Let's say you, dear reader, live on a narrow dead-end street four years or so from now. You want to visit a friend downtown, so you fire up an app and ask for a self-driving car. It's there in a matter of minutes, waiting outside your door, with a handy notification that lets you know that it's out there. You get in, and the car proceeds to jar and jerk you through a fast, brutally efficient three-point turn that frightens you out of your skin and threatens to cause whiplash. Not cool, right? Google agrees, and they're working on teaching their cars to avoid doing things like that.
The challenge for self-driving cars doesn't just boil down to learning to avoid collisions and obey traffic laws; besides, as this month's report from Google points out, even if the cars behave perfectly, they'll still get hit by human drivers. This month, for example, a yielding Google car was rear-ended at low speed by somebody who didn't spot the car, which was almost stopped, in time. Getting rear-ended, T-boned, and otherwise knocked about can just be a reality of the road sometimes. No, Google's autonomous autos are diversifying their learning a bit more by trying to learn how to drive naturally, in a fashion that syncs up better with the expectations and comfort zone of their human passengers. This means not only learning to drive safely, but to do it in a way that takes the human body, scare factors, and other variables like the usual flow of traffic on a given street into account.
This is why Google is not only teaching the cars to drive in a manner that's comfortable to human passengers along for the ride, but to take in their environments in detail. The cars can identify a huge range of obstacles, rivaling the knowledge and ability to discern road obstacles of most human drivers, and can figure out how best to get around them with no problem. The real issue is comfort; the cars are already programmed to drive slowly in autonomous mode, but even in fully autonomous mode, quick, hard turns can jar passengers, and sudden braking can do the same. Avoiding these is something that Google has been teaching the cars manually, mostly through letting the cars "watch" while they're driven in manual mode and adapt to the style of driving that they're seeing from the human inside them. This allows them to make slower turns, softer merges, and more careful braking a priority in their daily driving.

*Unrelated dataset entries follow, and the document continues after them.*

-- ==== Sys2Proof/Machine/RegMap.lean ====
section
/-! DEFINITION. Where the control registers lie: the block offsets of R32 and R33, the offset of a register from its
indices, the register at an offset, and the reading and placing of a field in a register's value. -/

namespace Sys2Proof.Machine

/-- The offset in the control register space of the first byte of a block (R32, R33), from the leading indices of its
registers, and the indices that remain. Control cores are numbered 0 to 3 for the DCCs and 4, 5 for CCC0 and CCC1. The two
copies of the agent registers lie at one offset (R470); the copy of the I3C agent is kept 2^32 above it. -/
def Region.start : Region → List Nat → Nat × List Nat
  | .ident, ix => (0, ix)
  | .decode, ix => (0x1000, ix)
  | .ridge, ix => (0x10000, ix)
  | .tick, ix => (0x20000, ix)
  | .chipic, ix => (0x50000, ix)
  | .sec, ix => (0x60000, ix)
  | .secAgent, a :: ix => (0x60000 + a * 2 ^ 32, ix)
  | .repro, ix => (0x70000, ix)
  | .power, ix => (0x80000, ix)
  | .alley, ix => (0x90000, ix)
  | .hif, ix => (0x100000, ix)
  | .flash, ix => (0x200000, ix)
  | .t2, ix => (0x300000, ix)
  | .shp, ix => (0x400000, ix)
  | .port, p :: ix => (0x1000000 + p * 0x10000, ix)
  | .switch, ix => (0x1400000, ix)
  | .opm, ix => (0x1800000, ix)
  | .core, c :: ix => (if c < 4 then 0x2000000 + c * 0x800000 else 0x30000 + (c - 4) * 0x10000, ix)
  | .iccore, c :: ix => (if c < 4 then 0x2010000 + c * 0x800000 else 0x50000 + (c - 4) * 0x40, ix)
  | .icpriv, c :: ix => (if c < 4 then 0x2010400 + c * 0x800000 else 0x50400 + (c - 4) * 0x200, ix)
  | .re, d :: ix => (0x2020000 + d * 0x800000, ix)
  | .rm, d :: ix => (0x2030000 + d * 0x800000, ix)
  | .dma, d :: ix => (0x2040000 + d * 0x800000, ix)
  | .square, d :: ix => (0x2050000 + d * 0x800000, ix)
  | .hbm, d :: ix => (0x2060000 + d * 0x800000, ix)
  | .ga, d :: ix => (0x2080000 + d * 0x800000, ix)
  | .dfu, d :: ix => (0x2090000 + d * 0x800000, ix)
  | .blk, b :: ix => (0x2400000 + b / 256 * 0x800000 + b % 256 * 0x4000, ix)
  | _, ix => (0, ix)

/-- The sum of index × stride. -/
def strides : List (Nat × Nat × Nat) → List Nat → Nat
  | (st, _, _) :: ds, i :: ix => i * st + strides ds ix
  | _, _ => 0

/-- The offset of a register in the control register space, from its indices. -/
def RegName.addr (r : RegName) (ix : List Nat) : Nat :=
  let p := r.info.region.start ix
  p.1 + r.info.off + strides r.info.dims p.2

/-- The reset value of a register: its fields' reset values in place, and for GF_CFG the reset by line (R458). -/
def RegName.rst (r : RegName) (ix : List Nat) : W64 :=
  match r, ix with
  | .GF_CFG, [0] => 16
  | .GF_CFG, [1] => 64
  | _, _ => BitVec.ofNat 64 (r.info.fields.foldl (fun a f => a + f.rst * 2 ^ f.lo) 0)

/-- A field's value in a register's value. -/
def Fld.ext (f : Fld) (v : W64) : Nat := (v.toNat >>> f.lo) % 2 ^ (f.hi + 1 - f.lo)

/-- A register's value with a field replaced. -/
def Fld.ins (f : Fld) (v : W64) (x : Nat) : W64 :=
  let w := f.hi + 1 - f.lo
  let n := v.toNat
  BitVec.ofNat 64 (n % 2 ^ f.lo + (x % 2 ^ w) * 2 ^ f.lo + n / 2 ^ (f.hi + 1) * 2 ^ (f.hi + 1))

/-- The blocks that can hold an offset, each with the leading indices and the offset in the block. -/
def locate (off : Nat) : List (Region × List Nat × Nat) :=
  if off < 0x1000 then [(.ident, [], off)]
  else if off < 0x2000 then [(.decode, [], off - 0x1000)]
  else if off < 0x10000 then []
  else if off < 0x20000 then [(.ridge, [], off - 0x10000)]
  else if off < 0x30000 then [(.tick, [], off - 0x20000)]
  else if off < 0x40000 then [(.core, [4], off - 0x30000)]
  else if off < 0x50000 then [(.core, [5], off - 0x40000)]
  else if off < 0x50040 then [(.iccore, [4], off - 0x50000)]
  else if off < 0x50080 then [(.iccore, [5], off - 0x50040)]
  else if off < 0x50400 then []
  else if off < 0x50600 then [(.icpriv, [4], off - 0x50400)]
  else if off < 0x50800 then [(.icpriv, [5], off - 0x50600)]
  else if off < 0x60000 then [(.chipic, [], off - 0x50000)]
  else if off < 0x70000 then [(.sec, [], off - 0x60000), (.secAgent, [0], off - 0x60000)]
  else if off < 0x80000 then [(.repro, [], off - 0x70000)]
  else if off < 0x90000 then [(.power, [], off - 0x80000)]
  else if off < 0xA0000 then [(.alley, [], off - 0x90000)]
  else if off < 0x100000 then []
  else if off < 0x200000 then [(.hif, [], off - 0x100000)]
  else if off < 0x300000 then [(.flash, [], off - 0x200000)]
  else if off < 0x400000 then [(.t2, [], off - 0x300000)]
  else if off < 0x500000 then [(.shp, [], off - 0x400000)]
  else if off < 0x1000000 then []
  else if off < 0x1240000 then [(.port, [(off - 0x1000000) / 0x10000], off % 0x10000)]
  else if off < 0x1400000 then []
  else if off < 0x1800000 then [(.switch, [], off - 0x1400000)]
  else if off < 0x1C00000 then [(.opm, [], off - 0x1800000)]
  else if off < 0x2000000 then []
  else if off < 0x4000000 then
    let d := (off - 0x2000000) / 0x800000
    let l := off % 0x800000
    if l < 0x10000 then [(.core, [d], l)]
    else if l < 0x10400 then [(.iccore, [d], l - 0x10000)]
    else if l < 0x20000 then [(.icpriv, [d], l - 0x10400)]
    else if l < 0x30000 then [(.re, [d], l - 0x20000)]
    else if l < 0x40000 then [(.rm, [d], l - 0x30000)]
    else if l < 0x50000 then [(.dma, [d], l - 0x40000)]
    else if l < 0x60000 then [(.square, [d], l - 0x50000)]
    else if l < 0x80000 then [(.hbm, [d], l - 0x60000)]
    else if l < 0x90000 then [(.ga, [d], l - 0x80000)]
    else if l < 0xA0000 then [(.dfu, [d], l - 0x90000)]
    else if l < 0x400000 then []
    else [(.blk, [d * 256 + (l - 0x400000) / 0x4000], l % 0x4000)]
  else []

/-- The indices that place a register's first byte at relative offset `x`, if any. -/
def solveDims : List (Nat × Nat × Nat) → Nat → Option (List Nat)
  | [], x => if x = 0 then some [] else none
  | (st, a, b) :: ds, x =>
    let i := if ds.isEmpty then x / st else min (x / st) b
    if a ≤ i && i ≤ b && i * st ≤ x then (solveDims ds (x - i * st)).map (fun l => i :: l) else none

/-- The register whose aligned word of 4 bytes at block offset `x` is read: its indices, and whether `x` is the upper half
of a 64-bit register. -/
def regHere (r : RegName) (x : Nat) : Option (List Nat × Bool) :=
  let inf := r.info
  if x < inf.off then none
  else
    match solveDims inf.dims (x - inf.off) with
    | some ix => some (ix, false)
    | none =>
      if inf.w64 && inf.off + 4 ≤ x then (solveDims inf.dims (x - inf.off - 4)).map (fun ix => (ix, true)) else none

/-- The registers of a block: the blocks of CCC0 and CCC1 hold three of a control core's and nothing else. -/
def regsHere : Region → List Nat → List RegName
  | .core, c :: _ => if c < 4 then regsOf .core else [.CORE_CTRL, .CORE_STATUS, .CORE_PC]
  | g, _ => regsOf g

/-- The register at a 4-byte aligned offset of the control register space. -/
def regAt (off : Nat) : Option (RegName × List Nat × Bool) :=
  (locate off).findSome? fun (g, pre, x) =>
    (regsHere g pre).findSome? fun r => (regHere r x).map fun (ix, up) => (r, pre ++ ix, up)

end Sys2Proof.Machine
end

A self-driving car is replete with sensors, cameras, and other data-gathering apparatus; it also has the full knowledge of Google Maps and Street View behind it. The car uses a combination of machine learning and things that technicians have taught it through programming to figure out how best to approach any obstacle while driving. In their most recent report, Google makes it clear that this isn't the limit of a self-driving car's information reserves on how to drive, and they're working to expand that limit even further. In the aforementioned three-point turn, for example, a self-driving car's "gut instinct", so to speak, would be to approach it as efficiently and quickly as possible. It would probably do most of the turn in reverse, in the shortest arc possible. This may make a human driver a bit nervous, or if the robot really followed its "instincts", as in the objective learnings that it has obtained on how to make such a maneuver quickly and efficiently, it may even whip around the turn quickly and sharply, which would not be pleasant for anybody inside.
The cars have tons of sensors, road experience, and logic that tells them how a turn can be completed quickly and efficiently, but figuring out how to approach a turn in a way that's comfortable to a human passenger isn't something that a robot can learn on its own without plenty of help from actual humans. Even with over 2 million miles logged in autonomous mode and 1 million plus in manual, these cars still have a ways to go before they're ready for primetime, but the fact that they're able to get better over time at all speaks volumes about Google's passion for machine learning and their aptitude for injecting it into all of their products.